Die im April wiederaufgenommenen Verhandlungen über die Wiederherstellung des Wiener Abkommens wurden nach der Präsidentenwahl im Juni und dem Regierungswechsel in Teheran unterbrochen. China, Deutschland, Frankreich, Großbritannien und Russland bemühen sich um die Rückkehr der USA zu dem Abkommen. Der Iran soll zudem technische Verpflichtungen eingehen.

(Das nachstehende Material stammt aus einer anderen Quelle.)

-- ==== Sys2Proof/Machine/Panel.lean ====
section
/-! DEFINITION. Panel ports (R63 to R68): reception, the two queues, CSMA/CD with its back-off, and PLCA. -/

namespace Sys2Proof.Machine

/-- Local time units in a bit of 10 Mb/s (R64). -/
def panelBit : Nat := 100 * ltNs

/-- Octets of a frame with FCS, preamble and gap, as time on a panel segment. -/
def panelLt (octets : List Byte) : Nat := (8 + (padded octets).length + 4 + 12) * 8 * panelBit

/-- The longest frame of a panel port, with FCS (R66). -/
def panelMax : Nat := 1522

/-- The inter-packet gap of a panel segment (R64). -/
def panelGap : Nat := 96 * panelBit

/-- Octets that a panel port's buffer holds (R66). -/
def panelBuffer : Nat := 128 * 1024


/-! ### The queues (R66) -/

/-- Octets of the frames that a panel port's two queues hold, FCS included; the frame in transmission counts no longer (DESIGN
CHOICE, log 70). -/
def State.panelUsed (s : State) (t : Nat) : Nat :=
  let d := s.panel t
  (d.high ++ d.low).foldl (fun a i => a + (match s.frame i with
    | some f => frameLen f.octets
    | none => 0)) 0

/-- The engine island that built a mixed copy, and when it must have begun. -/
def Copy.mixDue (c : Copy) : Option (Nat × MixDue) :=
  match c.origin with
  | .mixed _ m x => some (m, x)
  | _ => none

/-- Mixed frames in the buffer of panel port `t` whose next deadline instant has come are discarded (R120). -/
def State.panelUnsent (s : State) (t : Nat) : State :=
  let due := fun id => ((s.frame id).bind (fun f => f.due)).filter (fun x => x.2.next ≤ s.portNs x.2.port)
  let late := fun id => (due id).isSome
  let d := s.panel t
  ((d.high ++ d.low).filter late).foldl (fun u id =>
    (u.release id).bump F.ENG_UNSENT_DROP (((due id).map (fun x => x.1)).getD 0))
    (if (d.high ++ d.low).any late then
      s.modPanel t (fun d => { d with high := d.high.filter (fun i => !late i), low := d.low.filter (fun i => !late i) })
     else s)

/-- A copy that reaches panel port `t`: it leaves the stage memory for the port's own buffer, or finds no room there. It
answers whether the copy was queued. -/
def State.panelOffer (s : State) (t : Nat) (c : Copy) : Bool × State :=
  match s.frame c.fid with
  | none => (false, s)
  | some f =>
    let n := frameLen f.octets
    let s := s.release c.fid
    if f.parity then (false, s)
    else if panelMax < n || panelBuffer < s.panelUsed t + n then (false, s.bump F.PNL_DROPS 0 t)
    else
      let (id, s) := s.fresh
      let g : Frame := { f with id := id, pool := .mix, cells := 0, uses := 1, source := some f.id, due := c.mixDue }
      let hi : Bool := s.fld F.PNL_CTL.HIGH_PCP 0 t ≤ f.pcp
      (true, (s.setFrame g).modPanel t (fun d =>
        if hi then { d with high := d.high ++ [id] } else { d with low := d.low ++ [id] }))

/-! ### PLCA (R65) -/

/-- PLCA governs panel port `t` now. -/
def State.plcaActive (s : State) (t : Nat) : Bool :=
  s.on F.PNL_CTL.PLCA_EN 0 t && s.fld F.PNL_PLCA.NODE_ID 0 t ≠ 0xFF && s.on F.PNL_STATUS.PLCA_OK 0 t

/-- The opportunity passes to the next node; after the last node the coordinator sends a BEACON. -/
def State.nextOpportunity (s : State) (t : Nat) : State :=
  s.modPanel t (fun d =>
    let n := d.opportunity + 1
    let last : Bool := s.fld F.PNL_PLCA.NODE_ID 0 t = 0 && s.fld F.PNL_PLCA.NODE_COUNT 0 t ≤ n
    { d with opportunity := if last then 0 else n, burst := 0 })

/-! ### Transmission -/

/-- A transmit opportunity in which a frame has been sent lasts for another one: frames are left of the burst, and the burst
timer, which runs from the end of the frame, outlasts the gap of 96 bit times (R65). -/
def State.burstLasts (s : State) (t : Nat) : Bool :=
  (s.panel t).burst ≤ s.fld F.PNL_PLCA.MAX_BURST 0 t && 96 ≤ s.fld F.PNL_CTL.BURST_TIMER 0 t

/-- The time in bit times after which an opportunity passes with nothing to send: the TO timer, or what the burst timer leaves
after the gap (R65). -/
def State.opportunityBits (s : State) (t : Nat) : Nat :=
  if (s.panel t).burst = 0 then s.fld F.PNL_PLCA.TO_TIMER 0 t else s.fld F.PNL_CTL.BURST_TIMER 0 t - 96

/-- The panel port may send frames (R28, R346). -/
def State.panelMay (s : State) (t : Nat) : Bool :=
  !s.outputsDown && !s.panelHeld && s.op = .operational && s.on F.PNL_CTL.ENABLE 0 t

/-- A transmission whose end has come is complete: the frame is counted and leaves the buffer; under PLCA the opportunity
passes once the burst is spent. -/
def State.panelSettle (s : State) (t : Nat) : State :=
  match (s.panel t).tx with
  | some (id, some e) =>
    if e ≤ s.lt then
      let s := ((s.bump F.PNL_TX_FRAMES 0 t).release id).modPanel t (fun d =>
        { d with tx := none, attempts := 0, burst := d.burst + 1 })
      if s.plcaActive t && !s.burstLasts t then s.nextOpportunity t else s
    else s
  | _ => s

/-- Frame `id` of the port's buffer goes onto the segment, after the gap that follows a received frame (R64). -/
def State.panelStart (s : State) (t id : Nat) (d : PanelDyn) : State :=
  let o := match s.frame id with
    | some f => f.octets
    | none => []
  let s := s.runToLt d.gapEnd
  s.setPanel t { d with tx := some (id, some (s.lt + panelLt o)), backoff := none, defer := false }

/-- The frame whose back-off is over begins again, else the head of the high queue, else that of the low queue. -/
def State.panelBegin (s : State) (t : Nat) : State :=
  let d := s.panel t
  match d.tx, d.high, d.low with
  | some (id, none), _, _ => if d.backoff.isSome then s else s.panelStart t id d
  | some (_, some _), _, _ => s
  | none, i :: r, _ => s.panelStart t i { d with high := r }
  | none, [], i :: r => s.panelStart t i { d with low := r }
  | none, [], [] => s

/-- The port has a frame that it could begin now. -/
def State.panelReady (s : State) (t : Nat) : Bool :=
  let d := s.panel t
  match d.tx with
  | some (_, none) => d.backoff.isNone
  | some (_, some _) => false
  | none => !d.high.isEmpty || !d.low.isEmpty

/-- T1S_ED is sampled: a high level is carrier sense (R438, log 66). -/
def State.senseCarrier (s : State) (t : Nat) (carrier : Bool) : State := s.modPanel t (fun d => { d with energy := carrier })

/-- The port begins a frame when CSMA/CD or PLCA lets it: under CSMA/CD it waits while another node sends (R64, R65, log 66). -/
def State.panelGo (s : State) (t : Nat) (carrier : Bool) : State :=
  let s := s.panelUnsent t
  if !s.panelMay t then s
  else if s.plcaActive t then
    if (s.panel t).opportunity = s.fld F.PNL_PLCA.NODE_ID 0 t then s.panelBegin t else s
  else if carrier then s.modPanel t (fun d => { d with defer := s.panelReady t })
  else s.panelBegin t

/-- The back-off of R64 after attempt `n`, in local time, with a random draw `r`. -/
def backoffLt (n r : Nat) : Nat := (32 + r % 2 ^ min n 10 * 512) * panelBit

/-- The port is sending a frame under CSMA/CD now, the gap after it apart. -/
def State.panelSending (s : State) (t : Nat) : Bool :=
  !s.plcaActive t && (match (s.panel t).tx with
    | some (_, some e) => s.lt + panelGap < e
    | _ => false)

/-- A collision: jam, the gap, and a back-off, or the frame is discarded after its sixteenth attempt (R64). -/
def State.panelCollide (s : State) (t : Nat) : State :=
  match (s.panel t).tx with
  | some (id, some _) =>
    let n := (s.panel t).attempts + 1
    let s := (s.bump F.PNL_COLLISIONS 0 t).modPanel t (fun d => { d with gapEnd := s.lt + 32 * panelBit + panelGap })
    if 16 ≤ n then
      ((s.bump F.PNL_EXCESS_COLL 0 t).release id).modPanel t (fun d => { d with tx := none, attempts := 0 })
    else
      let (r, s) := s.draw
      s.modPanel t (fun d => { d with
        tx := some (id, none), attempts := n, backoff := some (s.lt + backoffLt n r) })
  | _ => s

/-- PANEL_COLLISION. -/
def execPanelCollision (t : Nat) (s : State) : Host.Outcome State Fault Refusal :=
  atUnit (t < 8) s (if s.panelSending t then s.panelCollide t else s)

/-- The time over which the comparison of R64 aligns the echo of the port's own signal (R438). -/
def echoMost : Nat := 600

/-- The port begins a frame; an echo that comes later than the comparison aligns makes every transmission a collision (R438). -/
def State.panelSend (s : State) (t : Nat) (carrier : Bool) (echoNs : Nat) : State :=
  let u := (s.senseCarrier t carrier).panelGo t carrier
  if echoMost < echoNs && u.panelSending t then (u.run (echoMost * ltNs)).panelCollide t else u

/-- PANEL_FRAME_TX: the frame in transmission, if any, ends, and the port begins the next one. -/
def execPanelFrameTx (t : Nat) (s : State) (carrier : Bool := false) (echoNs : Nat := 0) : Host.Outcome State Fault Refusal :=
  atUnit (t < 8) s
    (if s.phase ≠ .running then s
     else
       ((match (s.panel t).tx with
         | some (_, some e) => s.runToLt e
         | _ => s).panelSettle t).panelSend t carrier echoNs)

/-- PANEL_BACKOFF_EXPIRY: the frame is attempted again, when the port may send. -/
def execPanelBackoffExpiry (t : Nat) (s : State) (carrier : Bool := false) (echoNs : Nat := 0) :
    Host.Outcome State Fault Refusal :=
  atUnit (t < 8) s
    (match (s.panel t).backoff with
     | some b =>
       let s := (s.runToLt b).modPanel t (fun d => { d with backoff := none })
       if (s.panel t).tx.isSome then s.panelSend t carrier echoNs else s
     | none => s)

/-- PLCA_BEACON_RX: a BEACON is detected, or a coordinator sends its own, and the cycle of opportunities starts. -/
def execPlcaBeaconRx (t : Nat) (s : State) : Host.Outcome State Fault Refusal :=
  atUnit (t < 8) s
    (if s.phase = .running && s.on F.PNL_CTL.PLCA_EN 0 t && s.fld F.PNL_PLCA.NODE_ID 0 t ≠ 0xFF then
       (s.setf F.PNL_STATUS.PLCA_OK 1 0 t).modPanel t (fun d => { d with opportunity := 0, burst := 0 })
     else s)

/-- PLCA_TO_TIMER: the present opportunity passes, unused or after its burst. -/
def execPlcaToTimer (t : Nat) (s : State) : Host.Outcome State Fault Refusal :=
  atUnit (t < 8) s
    (if s.phase = .running && s.plcaActive t && (s.panel t).tx.isNone then
       (s.run (s.opportunityBits t * panelBit)).nextOpportunity t
     else s)

/-- PLCA_BEACON_LOSS: no BEACON is detected any more. -/
def execPlcaBeaconLoss (t : Nat) (s : State) : Host.Outcome State Fault Refusal :=
  atUnit (t < 8) s
    ((s.setf F.PNL_STATUS.PLCA_OK 0 0 t).modPanel t (fun d => { d with opportunity := 0, burst := 0 }))

/-- PNL_STATUS.DEFERRING: the port waits for carrier or back-off (R71). -/
def State.deferring (s : State) (t : Nat) : Bool := (s.panel t).backoff.isSome || (s.panel t).defer

/-! ### Reception (R66, R67) -/

/-- A transfer is presented on a crossing: it is delivered after `lag` of local time and three cycles of the destination
(R14). -/
def State.present (s : State) (src dst lag : Nat) (c : Cargo) : State :=
  { s with xing := s.xing ++ [⟨src, dst, s.lt + lag + 3 * clkOf dst, c⟩] }

/-- A received frame's record carries the gates that every port applies now (R83). -/
def State.gateFrame (s : State) (f : Frame) : State :=
  s.setFrame { f with gates := (List.range s.nPorts).map (fun p => (s.senPos p f.arrival).gates) }

/-- An accepted frame's descriptor is formed in the two core cycles after that of its last byte and crosses to the classifier
(R23); a classifier in reset has it discarded here (R16). -/
def State.presentDescriptor (s : State) (src : Nat) (f : Frame) : State :=
  if s.sidHeld then (s.release f.id).xingDiscard islClassifier
  else (s.gateFrame f).present src islClassifier (3 * coreCycle) (.descriptor f.id)

/-- The end of a frame that another node sent: a gap follows, no carrier is left to wait for, and under PLCA the sender's
opportunity passes unless it goes on (R64, R65). -/
def State.panelHeard (s : State) (t : Nat) (more : Bool) : State :=
  let s := s.modPanel t (fun d => { d with defer := false, gapEnd := s.lt + panelGap, energy := false })
  if s.plcaActive t && !more && (s.panel t).opportunity ≠ s.fld F.PNL_PLCA.NODE_ID 0 t then s.nextOpportunity t else s

/-- A frame of good FCS asserts the wake request of R67 in STANDBY; otherwise it goes to the classifier as a frame of port
64 + t. One that the operating state bars, or that is too short, is discarded and counts in DROPS (log 68). -/
def State.panelTake (s : State) (t : Nat) (octets : List Byte) (fcsOk : Bool) : State :=
  let n := frameLen octets
  if !fcsOk then s.bump F.PNL_DROPS 0 t
  else
    let s := s.bump F.PNL_RX_FRAMES 0 t
    if panelMax < n || n < 64 || s.rxDown || s.op != .operational then s.bump F.PNL_DROPS 0 t
    else
      let (f, s) := s.newFrame (64 + t) octets .ingress 0 0 (tagsOf 0x8100 octets) s.ns
      s.presentDescriptor islPanel f

/-- PANEL_FRAME_RX: a frame that meets one the port is sending collides with it. -/
def State.panelRx (s : State) (t : Nat) (octets : List Byte) (fcsOk more : Bool) : State :=
  if s.phase ≠ .running then s
  else if s.pwr.state = .standby then
    if s.on F.PNL_CTL.WAKE 0 t && fcsOk then (s.bump F.PNL_RX_FRAMES 0 t).wakeIf 1 (some (64 + t)) else s
  else if s.panelHeld || !s.on F.PNL_CTL.ENABLE 0 t then s
  else if s.panelSending t then (s.panelCollide t).panelHeard t more
  else (s.panelHeard t more).panelTake t octets fcsOk

def execPanelFrameRx (t : Nat) (octets : List Byte) (fcsOk : Bool) (s : State) (more : Bool := false) :
    Host.Outcome State Fault Refusal :=
  atUnit (t < 8) s (s.panelRx t octets fcsOk more)

end Sys2Proof.Machine
end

Der Wiener Deal sollte den Bau iranischer Atomwaffen verhindern; im Gegenzug sollten die Sanktionen gegen den Iran aufgehoben werden. Der damalige US-Präsident Trump hatte die Vereinbarung 2018 aufgekündigt und Wirtschaftssanktionen gegen den Iran erneuert. Die Sanktionen sind mitverantwortlich für die die bislang schlimmste Wirtschaftskrise des Landes. Als Reaktion auf die US-Sanktionen begann Teheran 2019, die ihm im Abkommen auferlegten technischen Beschränkungen zu überschreiten. Unter anderem erhöhte das Land die Urananreicherung von den erlaubten 3,67 auf 60 Prozent.